1932 BTA LEXIS 1271 | B.T.A. | 1932

Lead Opinion

*684OPINION.

Van Fossan:

Petitioners make two contentions — (1) that under the law of Pennsylvania the property in question passed under the will of the donor (decedent’s father) to the beneficiaries; and (2) that the determination of the Orphans’ Court of Philadelphia County to this effect is conclusive and thus determinative of the whole question.

Even though it be conceded that the law of Pennsylvania is as contended by petitioners and that under the state law the decision of the orphans’ court was correct, we are nevertheless unable to agree with petitioners that the property was improperly included in the taxable estate under the provisions of section 302 (f) of the Revenue Act of 1926.

Petitioners concede that the power was a general power.” It is established by the facts that it was exercised. The exercise of the power brought the case within the wording and intent of the Federal tax statute and justified the respondent’s action. All of the considerations urged upon us in support of petitioners’ position were exhaustively considered by the Board in Edward J. Hancy, Executor, 17 B. T. A. 464, and ruled adversely to petitioners. Petitioners do not attempt to distinguish the cited case, but content themselves with an attempted but unconvincing distinguishing of Pennsylvania Co., etc. v. Lederer, 292 Fed. 629, one of the cases cited in support of the Haney- decision. In our opinion the decision in Edward J. Haney, supra, is controlling. That case was based on established rulings of the Federal courts and has been approvingly cited by the Board in subsequent cases. It stands as the considered judgment of the Board. See Marry M. Lee, Executor, 18 B. T. A. 251; Bank of New York Trust Co., Executor, 21 B. T. A. 197; Cortlandt F. Bishop, Executor, 23 B. T. A. 920.

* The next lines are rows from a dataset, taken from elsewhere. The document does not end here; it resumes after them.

-- ==== Sys2Proof/Machine/RegisterAlu.lean ====
section
/-!
DEFINITION. Register and ALU instructions: spec/42_register_alu.md R160 to R177. None can fault. Operands are read
before anything is written (R163).
-/
namespace Sys2Proof.Machine

/-- 6XKK (R160). -/
def execLdVxKk (x : Reg) (kk : Byte) (s : State) : Host.Outcome State Fault Refusal :=
  complete (s.setV x kk)

/-- 7XKK: 8-bit wraparound, no flag (R161). -/
def execAddVxKk (x : Reg) (kk : Byte) (s : State) : Host.Outcome State Fault Refusal :=
  complete (s.setV x (s.getV x + kk))

/-- 8XY0 (R164). -/
def execLdVxVy (x y : Reg) (s : State) : Host.Outcome State Fault Refusal :=
  complete (s.setV x (s.getV y))

/-- 8XY1, VF not written (R165). -/
def execOrVxVy (x y : Reg) (s : State) : Host.Outcome State Fault Refusal :=
  complete (s.setV x (s.getV x ||| s.getV y))

/-- 8XY2, VF not written (R166). -/
def execAndVxVy (x y : Reg) (s : State) : Host.Outcome State Fault Refusal :=
  complete (s.setV x (s.getV x &&& s.getV y))

/-- 8XY3, VF not written (R167). -/
def execXorVxVy (x y : Reg) (s : State) : Host.Outcome State Fault Refusal :=
  complete (s.setV x (s.getV x ^^^ s.getV y))

/-- 8XY4 (R168). -/
def execAddVxVy (x y : Reg) (s : State) : Host.Outcome State Fault Refusal :=
  complete (s.setVFlag x (s.getV x + s.getV y) (carryFlag (s.getV x) (s.getV y)))

/-- 8XY5, VX minus VY (R169). -/
def execSubVxVy (x y : Reg) (s : State) : Host.Outcome State Fault Refusal :=
  complete (s.setVFlag x (s.getV x - s.getV y) (noBorrowFlag (s.getV x) (s.getV y)))

/-- 8XY6: VX shifted in place, the Y field ignored (R99, R170). -/
def execShrVx (x _y : Reg) (s : State) : Host.Outcome State Fault Refusal :=
  complete (s.setVFlag x (s.getV x >>> 1) (shiftedRightFlag (s.getV x)))

/-- 8XY7, VY minus VX (R171). -/
def execSubnVxVy (x y : Reg) (s : State) : Host.Outcome State Fault Refusal :=
  complete (s.setVFlag x (s.getV y - s.getV x) (noBorrowFlag (s.getV y) (s.getV x)))

/-- 8XYE: VX shifted in place, the Y field ignored (R99, R172). -/
def execShlVx (x _y : Reg) (s : State) : Host.Outcome State Fault Refusal :=
  complete (s.setVFlag x (s.getV x <<< 1) (shiftedLeftFlag (s.getV x)))

/-- CXKK: a fresh draw, masked (R175, R176). -/
def execRndVxKk (x : Reg) (kk : Byte) (s : State) : Host.Outcome State Fault Refusal :=
  complete { s.setV x (Config.freeByte s.draws &&& kk) with draws := s.draws + 1 }

end Sys2Proof.Machine
end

*685Nor are we disturbed or hindered in reaching the above conclusion because in a case arising under the same documents it was decided by the Orphans’ Court of Philadelphia County that the attempted exercise of the power of appointment was a nullity and the award should have been made to the distributees under the will of Thomas Potter. Whatever may have been the effect of this decision in the local administration of the estate, and it would seem that under the facts it was of no effect, the only announced reason for amending the earlier decision being to bring the parties within the rule announced in Estate of Helen M. W. Grant, 13 B. T. A. 174, this decision is not conclusive of the question before us. The Board of Tax Appeals is a Federal tribunal engaged in deciding questions presented under the Federal taxing acts. Though there are certain restricted situations in which the local law may be controlling, in the present case we are not so confined. The statute which we are here interpreting was enacted by the Congress of the United States to meet certain situations and achieve certain results. Ás has been said by the Supreme Court, “ the Act of Congress has its own criteria,” and in determining whether or not there has been a transfer under the Federal statute we must look to the interpretations adopted by the Federal courts and tribunals. See Edward, J. Hancy, supra; Chase National Bank v. United States, 278 U. S. 327. Pennsylvania Co., etc. v. Lederer, supra; Fidelity Philadelphia Trust Co. v. McCaughn, 34 Fed. (2d) 600.

Decision will he entered for the respondent.